As decisões foram dadas em reclamações levadas ao STF. Nos pedidos, as partes argumentam que os juízes continuaram julgando os processos mesmo com a determinação do relator da matéria, ministro Gilmar Mendes, em julho de 2019, para suspensão de todos os casos no país. Hoje, segundo o sistema de jurimetria Data Lawyer, são mais de 625 mil ações em tramitação, com valor total de R$ 49,5 bilhões – a estimativa só envolve os processos eletrônicos, de 2014 em diante.

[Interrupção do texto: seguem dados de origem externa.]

/-- The widest run of points at which a unit passes. -/
def unitEye (s : State) (k u : Nat) (l : List (Nat × List Bool)) : Option (Nat × Nat) :=
  widestRun (l.map fun x => (x.1, (unitBits s k u).all fun b => (x.2[b]?).getD true))

/-- The centre of a unit is applied. -/
def applyCentre (c : Fin 16) (k r u v : Nat) (s : State) : State :=
  match ctrlPlace k with
  | some (_, base, lo, w) => ixPut (PHY c) (rIx r (base + u)) lo w v s
  | none => ixPut (PHY c) (0x800 + u) 0 8 v s

/-- A sweep ends with the bursts that it received at its points (11 R333). -/
def sweepDone (c : Fin 16) (got : List Probe) (s : State) : State :=
  if !(s.phy c).sweep then s
  else if !helperOn s c then fset (PHY c) PHY_SWP_STATUS_BUSY 0 (updPhy c (fun y => { y with sweep := false }) s)
  else
    let k := fget s (PHY c) PHY_SWP_CTL_CTRL
    let r := fget s (PHY c) PHY_SWP_CTL_RANK
    let ps := sweepPoints s c
    let s := onlyIf (fget s (PHY c) PHY_SWP_CTL_SRC == 1) (sweepWrite c r (ps.length * fget s (PHY c) PHY_SWP_CNT_BURSTS)) s
    let (l, s) := sweepScan c got ps 0 s
    let s := forAll (ctrlUnits s k) (fun u s => sweepResult c u (unitEye s k u l) s) s
    let s := if !fbit s (PHY c) PHY_SWP_CTL_APPLY then s else
      forAll (ctrlUnits s k) (fun u s => match unitEye s k u l with
        | some e => applyCentre c k r u ((e.1 + e.2) / 2) s
        | none => s) s
    fset (PHY c) PHY_SWP_STATUS_BUSY 0 (fset (PHY c) PHY_SWP_STATUS_DONE 1 (updPhy c (fun y => { y with sweep := false }) s))

/-- The answer of a `train ... sweep` that has ended (11 R350): the number of units, the least WIDTH, and the first unit that has it; or that the channel has left TRAINING. -/
def sweepAnswer (c : Fin 16) (ended : Bool) (s : State) : OutLn :=
  if !ended then erLn 461 "helper refused" [("ch", .n c), ("state", .s (chWord (chState s c)))]
  else
    let units := ctrlUnits s (fget s (PHY c) PHY_SWP_CTL_CTRL)
    let width := fun (u : Nat) => (ixGet s (PHY c) (0x2100 + u)).toNat / 2 ^ 16 % 2 ^ 14
    let w := (units.map width).foldl min 0x3FFF
    okLn [("ch", .n c), ("bits", .n units.length), ("min_width", .n w), ("worst_bit", .n ((units.find? fun u => width u = w).getD 0))]

/-- The console's line that waits for a sweep is answered. -/
def sweepReply (c : Fin 16) (ended : Bool) (s : State) : State :=
  if s.con.wait = some (.sweep c) then answer [sweepAnswer c ended s] { s with con := { s.con with wait := none } } else s

/-- An argument of the sweep form that is out of its range. -/
def sweepBad (f : SweepForm) : Option OutLn :=
  let bad := fun (l : List (String × Nat × Nat × Nat)) => l.find? fun x => decide (x.2.1 < x.2.2.1 ∨ x.2.2.2 < x.2.1)
  (bad [("ctrl", f.ctrl, 0, 9), ("rank", f.rank, 0, 1), ("src", f.src, 0, 2), ("first", f.first, 0, 0x3FFF), ("last", f.last, 0, 0x3FFF),
    ("step", f.step, 0, 63), ("bursts", f.bursts, 0, 0xFFFF)]).map fun x => erLn 106 "out of range" [("arg", .s x.1), ("min", .n x.2.2.1), ("max", .n x.2.2.2)]

/-- `train ... sweep` writes the sweep registers and starts the sweep (11 R350). -/
def sweepVerb (c : Fin 16) (f : SweepForm) (s : State) : State :=
  let p := PHY c
  let s := fset p PHY_SWP_CTL_CTRL f.ctrl (fset p PHY_SWP_CTL_RANK f.rank (fset p PHY_SWP_CTL_SRC f.src (fsetB p PHY_SWP_CTL_APPLY f.app s)))
  let s := fset p PHY_SWP_RANGE_FIRST f.first (fset p PHY_SWP_RANGE_LAST f.last (fset p PHY_SWP_STEP_STEP f.step (fset p PHY_SWP_CNT_BURSTS f.bursts s)))
  let s := sweepStart c s
  { s with con := { s.con with wait := some (.sweep c) } }

/-! ### Proofing pauses (11 R341 to R346) -/

/-- INT_US in ns, held to at least 32 us. -/
def intNs (s : State) (c : Fin 16) : Nat := max 32 (fget s (PHY c) PHY_PROOF_INT_US) * 1000

def PauseKind.rank : PauseKind → Fin 2
  | .timing r => r
  | .vref r => r

/-- The number of a kind and rank: as PHYn_STATUS.NEXT (11 R347). -/
def PauseKind.no : PauseKind → Fin 4
  | .timing r => if r.val = 0 then 0 else 1
  | .vref r => if r.val = 0 then 2 else 3

/-- The pause that PHYn_STATUS.NEXT names; on a one-rank channel those of rank 1 do not come. -/
def nextPause (s : State) (c : Fin 16) : PauseKind :=
  match fget s (PHY c) PHY_STATUS_NEXT with
  | 0 => .timing 0
  | 1 => if geoRanks s = 2 then .timing 1 else .vref 0
  | 2 => .vref 0
  | _ => if geoRanks s = 2 then .vref 1 else .timing 0

/-- The number of the pause after one. -/
def pauseAfter (s : State) (k : PauseKind) : Nat :=
  if geoRanks s = 2 then (k.no.val + 1) % 4 else if k.isVref then 0 else 2

/-- PROOF_PAUSE_DUE (11 R341). -/
def pauseDue (c : Fin 16) (s : State) : State :=
  let y := s.phy c
  if !chanRuns s c ∨ flushOn s ∨ !fbit s (PHY c) PHY_CTL_PROOF_EN ∨ y.due.isSome ∨ y.active.isSome then s else
    let s := advanceToNs (y.lastNs + intNs s c) s
    updPhy c (fun y => { y with due := some s.ns, mustRun := false, lateCounted := false, held := false }) s

/-- The bucket holds a pause, or the short-bucket conditions hold (09 R288, 11 R341); a pause that an alert has stopped waits for the bucket (10 R314). -/
def pauseRoom (s : State) (c : Fin 16) : Bool :=
  decide (1100 * 16 ≤ (s.chan c).bkPause) || (!(s.phy c).fullNext && unclaimed s c && (s.chan c).line.isEmpty)

/-- A pause that the ledger has held back beyond INT_US is counted, once (11 R348). -/
def noteLate (c : Fin 16) (s : State) : State :=
  let y := s.phy c
  match y.due with
  | some t => if y.held ∧ t + intNs s c < s.ns ∧ !y.lateCounted then fbump (PHY c) PHY_LATE_COUNT (updPhy c (fun y => { y with lateCounted := true }) s) else s
  | none => s

/-- A due pause stops column issue (11 R341), unless the ledger holds it back. -/
def pauseStop (c : Fin 16) (s : State) : State :=
  let y := s.phy c
  let stop := fun (s : State) => updPhy c (fun y => { y with stopped := true, forced := y.mustRun }) (stopIdle c (noteLate c s))
  if y.due.isNone ∨ y.stopped ∨ !pauseRoom s c then s
  else if y.mustRun then stop s
  else if allowed s 0 then stop (spendAllow 0 s)
  else noteLate c (updPhy c (fun y => { y with held := true }) s)

/-- PROOF_PAUSE_START (11 R341, R342); in an entry to DOZE or BANKED a due pause is dropped (11 R346). -/
def pauseStart (c : Fin 16) (s : State) : State :=
  if !chanRuns s c ∨ entering s ∨ flushOn s ∨ (s.phy c).active.isSome then s else
    let s := pauseStop c s
    if !(s.phy c).stopped ∨ ((s.chan c).flight.any Flight.window) ∨ (s.chan c).replay.isSome ∨ (s.bist.phyRun[c]).isSome then s else
      let k := nextPause s c
      let s := closeBanks c (fun b => b / 32 = k.rank.val) (exitPd c k.rank (entryStop c s))
      deferAll c (updPhy c (fun y => { y with active := some (k, s.d8), due := none, mustRun := false, fullNext := false }) s)

/-- A limit on how far a control may stand from its trained value. -/
def clampAdj (lim : Nat) (trained : Nat) (want : Int) : Int := max ((trained : Int) - lim) (min ((trained : Int) + lim) want)

/-- A clamped adjustment of a device is reported, at most once per second (11 R345). -/
def driftLim (c : Fin 16) (r d : Nat) (steps : Int) (s : State) : State :=
  let s := fset (PHY c) PHY_STATUS_DRIFT_LIM 1 s
  let k := r * 18 + d
  match (s.phy c).driftAt.find? fun x => x.1 = k with
  | some (_, t) =>
    if s.ns < t + 1000000000 then s else
      emit "phy_drift" [("ch", .n c), ("rank", .n r), ("dev", .n d), ("steps", .s (toString steps))]
        (updPhy c (fun y => { y with driftAt := (y.driftAt.filter fun x => x.1 ≠ k) ++ [(k, s.ns)] }) s)
  | none =>
    emit "phy_drift" [("ch", .n c), ("rank", .n r), ("dev", .n d), ("steps", .s (toString steps))]
      (updPhy c (fun y => { y with driftAt := y.driftAt ++ [(k, s.ns)] }) s)

/-- A control moves to a wanted value, within MAXADJ of its trained value and within its range. -/
def adjust (c : Fin 16) (r d i w trained : Nat) (want : Int) (cnt : Fld) (s : State) : State :=
  let lim := fget s (PHY c) PHY_PROOF2_MAXADJ
  let cur := ixBits s (PHY c) i 0 w
  let v := clampAdj lim trained want
  let s := if v = want then s else driftLim c r d (want - trained) s
  let v := (max 0 (min ((2 : Int) ^ w - 1) v)).toNat
  if v = cur then s else fbump (PHY c) cnt (ixPut (PHY c) i 0 w v s)

/-- The step of R343: up, down or none, by errors at the minus and the plus point. -/
def probeStep (minus plus : Bool) : Int := if minus && !plus then 1 else if plus && !minus then -1 else 0

/-- The bits with errors at the three probe points of a pause. -/
structure PauseErr where
  minus : BitVec 72
  centre : BitVec 72
  plus : BitVec 72
  deriving DecidableEq, Repr, Inhabited

/-- The offset of a kind's probe points: GUARD steps or VGUARD codes, with 0 read as 1 (11 R342, R347). -/
def guardOf (s : State) (c : Fin 16) (k : PauseKind) : Int :=
  (max 1 (fget s (PHY c) (if k.isVref then PHY_PROOF_VGUARD else PHY_PROOF_GUARD)) : Nat)

/-- The three probe points of a pause are compared (11 R342 step 4). -/
def pauseProbe (c : Fin 16) (k : PauseKind) (res : PauseRes) (s : State) : PauseErr × State :=
  let g := guardOf s c k
  let (a, s) := probeAt c res.points (-g) s
  let (b, s) := probeAt c res.points 0 s
  let (d, s) := probeAt c res.points g s
  (⟨a, b, d⟩, s)

/-- The adjustments of the timing kind, for every bit. -/
def adjustTiming (c : Fin 16) (r : Nat) (res : PauseErr) (s : State) : State :=
  forAll (List.range 72) (fun b s =>
    let st := probeStep (bitOf res.minus.toNat b) (bitOf res.plus.toNat b)
    if st = 0 then s else
      adjust c r (bitDev s b) (rIx r b) 7 (tblGet (fun _ => 0) (s.phy c).rxTrained (r * 72 + b)) ((ixBits s (PHY c) (rIx r b) 0 7 : Int) + st) PHY_ADJ_RD_COUNT s) s

/-- The errors of a strobe pair's bits. -/
def pairHit (s : State) (m : BitVec 72) (p : Nat) : Bool := (List.range 72).any fun b => bitDev s b = p && bitOf m.toNat b

/-- The adjustments of the Vref kind, for every pair. -/
def adjustVref (c : Fin 16) (r : Nat) (res : PauseErr) (s : State) : State :=
  forAll (List.range (geoDevs s)) (fun p s =>
    let i := rIx r (0x160 + p)
    let st := probeStep (pairHit s res.minus p) (pairHit s res.plus p)
    if st = 0 then s else
      adjust c r p i 7 (ixBits s (PHY c) i 16 7) ((ixBits s (PHY c) i 0 7 : Int) + st) PHY_ADJ_VREF_COUNT s) s

/-- S of 11 R344: round((I - I0) / step). With I = T / (2N), and a step of 1/64 of a UI, which is 1/128 of a DRAM CK cycle, this is round(64 R (N0 - N) / (N N0)), R being OSC_RUN. Halves round away from zero. -/
def driftSteps (run n0 n : Nat) : Int :=
  if n0 = 0 ∨ n = 0 then 0 else
    let num : Int := 64 * run * ((n0 : Int) - n)
    let den : Int := n * n0
    if 0 ≤ num then (2 * num + den) / (2 * den) else -((2 * (-num) + den) / (2 * den))

/-- The drift adjustment of a rank (11 R344). -/
def adjustDrift (c : Fin 16) (r : Nat) (res : PauseRes) (s : State) : State :=
  let run := match fget s (PHY c) PHY_PROOF2_OSC_RUN with
    | 0 => 256
    | 1 => 512
    | _ => 1024
  forAll (List.range (geoDevs s)) (fun d s =>
    match (res.counts[d]?).getD none with
    | none => fbump (PHY c) PHY_OSC_BAD_COUNT s
    | some n =>
      let i := rIx r (0x1C0 + d)
      let s := ixPut (PHY c) i 16 16 n s
      if n < 16 ∨ 65535 < n then fbump (PHY c) PHY_OSC_BAD_COUNT s
      else if !fbit s (PHY c) PHY_CTL_DRIFT_EN then s
      else
        let st := driftSteps run (ixBits s (PHY c) i 0 16) n
        forAll ((List.range 72).filter fun b => bitDev s b = d) (fun b s =>
          let j := rIx r (0x80 + b)
          let t := ixBits s (PHY c) j 16 9
          adjust c r d j 9 t ((t : Int) + st) PHY_ADJ_WR_COUNT s) s) s

/-- Centre errors are counted, and repeated ones reported (11 R343). -/
def centreErrs (c : Fin 16) (k : PauseKind) (res : PauseErr) (s : State) : State :=
  let was := (s.phy c).centre[k.no]
  let s := fbumpN (PHY c) PHY_CENTRE_ERR_COUNT (popCount 72 res.centre.toNat) s
  let s := forAll ((List.range 72).filter fun b => bitOf res.centre.toNat b && bitOf was.toNat b) (fun b s =>
    emit "phy_margin" [("ch", .n c), ("rank", .n k.rank.val), ("bit", .n b)] (fset (PHY c) PHY_STATUS_MARGIN 1 s)) s
  updPhy c (fun y => { y with centre := y.centre.set k.no res.centre }) s

/-- The probe points of a pause and their evaluation: read and drift adjustments (11 R342 steps 4 and 5). -/
def pauseEval (c : Fin 16) (k : PauseKind) (res : PauseRes) (s : State) : State :=
  let r := k.rank.val
  let (e, s) := pauseProbe c k res s
  centreErrs c k e (adjustDrift c r res (if k.isVref then adjustVref c r e s else adjustTiming c r e s))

O julgamento no STF ainda não tem data marcada (ARE 1121633). Mas há um histórico recente de decisões de mérito, desde 2015, que privilegiam o que foi acordado com sindicatos, ainda que flexibilizem as normas trabalhistas. Porém, só em 2017, com a Lei nº 13.467, é que ficou expresso, por meio do artigo 611 -A, que deve prevalecer o negociado sobre o legislado.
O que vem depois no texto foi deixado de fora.